The Outsider: My Life in Intrigue

No one will ever accuse Frederick Forsyth of not having lived life to its fullest.  Forsyth, now in his eighth decade, seems to have been predisposed to live an extraordinarily adventurous life almost from the beginning and he, in fact, managed to become one of the youngest young men ever to earn his wings from the RAF.  But that was just the beginning for the man who would ultimately gain great fame as author of international bestsellers such as The Day of the Jackal, The Dogs of War, and The Odessa File.

Surprisingly, Forsyth only turned to writing fiction in desperation when he could think of no other way to earn enough money to tide him over between jobs.  He was then thirty-one years old, and although he had no idea how the publishing world worked, he hoped to earn enough money to pay off his debts before getting on with the rest of his life.  Forsyth, though, was no ordinary thirty-one-year-old.  Fresh off a journalism job that saw him posted to Paris and Berlin, and which included assignments to the troubled heart of deepest Africa, the author already had the makings in his head of the early books that would make his fame.  Thus were born the well-researched and realistic novels previously mentioned.  Forsyth would, of course, probably have been long remembered if he had quit right there, but he has an additional ten novels to his credit.

Author Frederick Forsyth
What makes Forsyth different is how closely he personally experienced so much of what he writes and used those experiences in fictionalized form to allow the rest of us understand and experience the world he knows so intimately.  A recounting of those experiences comprises about the first third of The Outsider, and it is not until approximately page 250 of this 352-page memoir that Frederick Forsyth, novelist, makes his first appearance.  But readers who are most interested in this phase of Forsyth's life will find it to have been well worth the wait because his stories about how the books were constructed and sold are at times almost as adventurous as some of Forsyth's earlier tales.

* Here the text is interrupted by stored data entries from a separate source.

-- ==== Sys2Proof/Tests/Slice0.lean ====
section
/-! SUPPORT. The model's own tests. Every expected result is the spec's: spec/30_encoding.md for the words,
spec/95_test_vectors.md (W and V numbers) for the steps. The last part holds the witnesses: concrete states that meet
the hypotheses of each statement of Certificates/Slice0/Obligations.lean. -/

namespace Sys2Proof.Tests

open Sys2Proof.Machine

/-! ### Ill-formed instructions are refused -/

/-- `canonicalClass0`: CLS with the don't-care byte 00 is not the assembler's CLS. -/
theorem test_illformed_cls : (Instr.cls 0x00).wellFormed = false := by decide

/-- `canonicalClass0`: RET with the don't-care byte FF. -/
theorem test_illformed_ret : (Instr.ret 0xFF).wellFormed = false := by decide

/-- `canonicalZero`: 5121, 912F, 8126 and 812E have don't-care bits set. -/
theorem test_illformed_zero : (Instr.seVxVy 1 2 1).wellFormed = false ∧ (Instr.sneVxVy 1 2 0xF).wellFormed = false ∧
    (Instr.shrVx 1 2).wellFormed = false ∧ (Instr.shlVx 1 2).wellFormed = false := by decide

/-- `canonicalSkp`: E10E is not the canonical Ex9E. -/
theorem test_illformed_skp : (Instr.skp 1 0).wellFormed = false := by decide

/-- `canonicalSknp`: E1F1 is not the canonical ExA1. -/
theorem test_illformed_sknp : (Instr.sknp 1 0xF).wellFormed = false := by decide

/-! ### Every constructor's word, written out from spec/30_encoding.md R101, R104–R108 -/

/-- 00E0. -/
theorem test_decode_cls : decode [0x00, 0xE0] = .insn (.cls 0x0E) [] := by decide

/-- 00EE. -/
theorem test_decode_ret : decode [0x00, 0xEE] = .insn (.ret 0x0E) [] := by decide

/-- 1nnn. -/
theorem test_decode_jp : decode [0x1A, 0xBC] = .insn (.jp 0xABC) [] := by decide

/-- 2nnn. -/
theorem test_decode_call : decode [0x2A, 0xBC] = .insn (.call 0xABC) [] := by decide

/-- 3xkk. -/
theorem test_decode_seVxKk : decode [0x3A, 0xBC] = .insn (.seVxKk 0xA 0xBC) [] := by decide

/-- 4xkk. -/
theorem test_decode_sneVxKk : decode [0x4A, 0xBC] = .insn (.sneVxKk 0xA 0xBC) [] := by decide

/-- 5xy0. -/
theorem test_decode_seVxVy : decode [0x5A, 0xB0] = .insn (.seVxVy 0xA 0xB 0) [] := by decide

/-- 6xkk. -/
theorem test_decode_ldVxKk : decode [0x6A, 0xBC] = .insn (.ldVxKk 0xA 0xBC) [] := by decide

/-- 7xkk. -/
theorem test_decode_addVxKk : decode [0x7A, 0xBC] = .insn (.addVxKk 0xA 0xBC) [] := by decide

/-- 8xy0. -/
theorem test_decode_ldVxVy : decode [0x8A, 0xB0] = .insn (.ldVxVy 0xA 0xB) [] := by decide

/-- 8xy1. -/
theorem test_decode_orVxVy : decode [0x8A, 0xB1] = .insn (.orVxVy 0xA 0xB) [] := by decide

/-- 8xy2. -/
theorem test_decode_andVxVy : decode [0x8A, 0xB2] = .insn (.andVxVy 0xA 0xB) [] := by decide

/-- 8xy3. -/
theorem test_decode_xorVxVy : decode [0x8A, 0xB3] = .insn (.xorVxVy 0xA 0xB) [] := by decide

The Outsider, because it conforms to neither the common pattern for memoir nor for biography, can be a little jarring at times.  It's sixty segments more like the kind of after dinner talk that a fellow diner might expect from someone with Forsyth's experiences.  The segments are relatively short and are laid out in just that kind of straightforward way, with supporting characters seldom fleshed out in a manner that would make them especially real or memorable.  The chapters do seem to follow each other in more or less chronological order, but the book does not refer to dates often enough to make the time-gaps between stories entirely clear to the reader. That, however, is a small criticism and a small price to pay for getting to know a man like Frederick Forsyth better.  The timing of The Outsider is perfect, and Forsyth's fans are sure to appreciate it.